Stored items
━━━

-- ==== Sys2Proof/Machine/Shapes.lean ====
section
/-! DEFINITION. The shapes that arithmetic instructions share: which fields are read and written, and the lanewise function applied
(R88-R90, Table 27). -/

namespace Sys2Proof.Machine

/-- Modifiers of Table 27: rnd and sat; guard and scalar are always accepted, and the forms are lawful in a prologue where R245 says. -/
structure Mods where
  rnd : Bool := false
  sat : Bool := false
  pro : Bool := false

def Mods.sig (m : Mods) (flds : List Fld) : Sig := { flds := flds, rnd := m.rnd, sat := m.sat, scalar := true, pro := m.pro }

/-- Two 32-bit sources, one 32-bit destination, no flag. -/
def binary32 (n : BitVec 1) (d a b : BitVec 7) (f : W32 → W32 → W32) (s : State) : Host.Outcome State Fault Refusal :=
  issue (({ pro := true } : Mods).sig [.w32 d (n == 0), .r32 a, .r32 b]) s fun c s =>
    .done (if n = 1 then s else s.put32 c d fun i => f (c.src32 i a) (c.src32 i b))

/-- The same with flags (Table 20, `adds.s32`). -/
def binary32F (m : Mods) (n : BitVec 1) (d a b : BitVec 7) (f : Ctx → W32 → W32 → W32 × BitVec 8) (s : State) : Host.Outcome State Fault Refusal :=
  issue (m.sig [.w32 d (n == 0), .r32 a, .r32 b]) s fun c s =>
    finishFlags c s (fun i => (f c (c.src32 i a) (c.src32 i b)).2) fun s =>
      if n = 1 then s else s.put32 c d fun i => (f c (c.src32 i a) (c.src32 i b)).1

/-- Two 64-bit sources, one 64-bit destination. -/
def binary64 (n : BitVec 1) (d a b : BitVec 7) (f : W64 → W64 → W64) (s : State) : Host.Outcome State Fault Refusal :=
  issue (({ pro := true } : Mods).sig [.w64 d (n == 0), .r64 a, .r64 b]) s fun c s =>
    .done (if n = 1 then s else s.put64 c d fun i => f (c.src64 i a) (c.src64 i b))

def binary64F (m : Mods) (n : BitVec 1) (d a b : BitVec 7) (f : Ctx → W64 → W64 → W64 × BitVec 8) (s : State) : Host.Outcome State Fault Refusal :=
  issue (m.sig [.w64 d (n == 0), .r64 a, .r64 b]) s fun c s =>
    finishFlags c s (fun i => (f c (c.src64 i a) (c.src64 i b)).2) fun s =>
      if n = 1 then s else s.put64 c d fun i => (f c (c.src64 i a) (c.src64 i b)).1

/-- One 32-bit source, b unused. -/
def unary32 (n : BitVec 1) (d a : BitVec 7) (f : W32 → W32) (s : State) : Host.Outcome State Fault Refusal :=
  issue (({ pro := true } : Mods).sig [.w32 d (n == 0), .r32 a]) s fun c s =>
    .done (if n = 1 then s else s.put32 c d fun i => f (c.src32 i a))

def unary32F (m : Mods) (n : BitVec 1) (d a : BitVec 7) (f : Ctx → W32 → W32 × BitVec 8) (s : State) : Host.Outcome State Fault Refusal :=
  issue (m.sig [.w32 d (n == 0), .r32 a]) s fun c s =>
    finishFlags c s (fun i => (f c (c.src32 i a)).2) fun s => if n = 1 then s else s.put32 c d fun i => (f c (c.src32 i a)).1

def unary64F (m : Mods) (n : BitVec 1) (d a : BitVec 7) (f : Ctx → W64 → W64 × BitVec 8) (s : State) : Host.Outcome State Fault Refusal :=
  issue (m.sig [.w64 d (n == 0), .r64 a]) s fun c s =>
    finishFlags c s (fun i => (f c (c.src64 i a)).2) fun s => if n = 1 then s else s.put64 c d fun i => (f c (c.src64 i a)).1

/-- 64-bit result of a 32-bit source, and the other way (conversions). -/
def widen (m : Mods) (n : BitVec 1) (d a : BitVec 7) (f : Ctx → W32 → W64 × BitVec 8) (s : State) : Host.Outcome State Fault Refusal :=
  issue (m.sig [.w64 d (n == 0), .r32 a]) s fun c s =>
    finishFlags c s (fun i => (f c (c.src32 i a)).2) fun s => if n = 1 then s else s.put64 c d fun i => (f c (c.src32 i a)).1
def narrow (m : Mods) (n : BitVec 1) (d a : BitVec 7) (f : Ctx → W64 → W32 × BitVec 8) (s : State) : Host.Outcome State Fault Refusal :=
  issue (m.sig [.w32 d (n == 0), .r64 a]) s fun c s =>
    finishFlags c s (fun i => (f c (c.src64 i a)).2) fun s => if n = 1 then s else s.put32 c d fun i => (f c (c.src64 i a)).1

/-- d is a source too (`fma`, `bfi`); it is read with nw = 1 as well (R30). -/
def ternary32F (m : Mods) (n : BitVec 1) (d a b : BitVec 7) (f : Ctx → W32 → W32 → W32 → W32 × BitVec 8) (s : State) : Host.Outcome State Fault Refusal :=
  issue (m.sig [.rw32 d (n == 0), .r32 a, .r32 b]) s fun c s =>
    finishFlags c s (fun i => (f c (c.src32 i a) (c.src32 i b) (c.src32 i d)).2) fun s =>
      if n = 1 then s else s.put32 c d fun i => (f c (c.src32 i a) (c.src32 i b) (c.src32 i d)).1
def ternary64F (m : Mods) (n : BitVec 1) (d a b : BitVec 7) (f : Ctx → W64 → W64 → W64 → W64 × BitVec 8) (s : State) : Host.Outcome State Fault Refusal :=
  issue (m.sig [.rw64 d (n == 0), .r64 a, .r64 b]) s fun c s =>
    finishFlags c s (fun i => (f c (c.src64 i a) (c.src64 i b) (c.src64 i d)).2) fun s =>
      if n = 1 then s else s.put64 c d fun i => (f c (c.src64 i a) (c.src64 i b) (c.src64 i d)).1

/-- Comparisons write a predicate (R96, R97). -/
def compare32F (n : BitVec 1) (p : BitVec 3) (a b : BitVec 7) (pro : Bool) (f : Ctx → W32 → W32 → Bool × BitVec 8) (s : State) : Host.Outcome State Fault Refusal :=
  issue (({ pro := pro } : Mods).sig [.r32 a, .r32 b]) s fun c s =>
    finishFlags c s (fun i => (f c (c.src32 i a) (c.src32 i b)).2) fun s =>
      if n = 1 then s else s.putPred c p.toNat fun i => (f c (c.src32 i a) (c.src32 i b)).1
def compare64F (n : BitVec 1) (p : BitVec 3) (a b : BitVec 7) (pro : Bool) (f : Ctx → W64 → W64 → Bool × BitVec 8) (s : State) : Host.Outcome State Fault Refusal :=
  issue (({ pro := pro } : Mods).sig [.r64 a, .r64 b]) s fun c s =>
    finishFlags c s (fun i => (f c (c.src64 i a) (c.src64 i b)).2) fun s =>
      if n = 1 then s else s.putPred c p.toNat fun i => (f c (c.src64 i a) (c.src64 i b)).1

/-- The immediate forms of major 0x04 (R91): y is v[31:0] of R36. -/
def immediate32 (n : BitVec 1) (d a i : BitVec 7) (f : W32 → W32 → W32) (s : State) : Host.Outcome State Fault Refusal :=
  issue { flds := [.w32 d (n == 0), .r32 a], scalar := true, wides := 2, pro := true } s fun c s =>
    .done (if n = 1 then s else s.put32 c d fun k => f (c.src32 k a) (BitVec.ofInt 32 (wideValue c.g 7 i.toNat)))

/-- A scalar instruction whose second source is a scalar register (R98). -/
def scalarReg (d a b : BitVec 5) (f : W64 → W64 → W64) (s : State) : Host.Outcome State Fault Refusal :=
  issue { flds := [.sreg a, .sreg b], pro := true } s fun c s =>
    .done (s.putScalar c d.toNat (f (c.w.sregs.getD a.toNat 0) (c.w.sregs.getD b.toNat 0)))

/-- A scalar instruction whose second source is the immediate (R98). -/
def scalarImm (d a : BitVec 5) (i : BitVec 11) (f : W64 → W64 → W64) (s : State) : Host.Outcome State Fault Refusal :=
  issue { flds := [.sreg a], wides := 2, pro := true } s fun c s =>
    .done (s.putScalar c d.toNat (f (c.w.sregs.getD a.toNat 0) (BitVec.ofInt 64 (wideValue c.g 11 i.toNat))))

end Sys2Proof.Machine
end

━━━

= Task brief =
Every line above that contains the word "read" should be reported.

= Answer to the problem =
/-! DEFINITION. The shapes that arithmetic instructions share: which fields are read and written, and the lanewise function applied
/-- d is a source too (`fma`, `bfi`); it is read with nw = 1 as well (R30). -/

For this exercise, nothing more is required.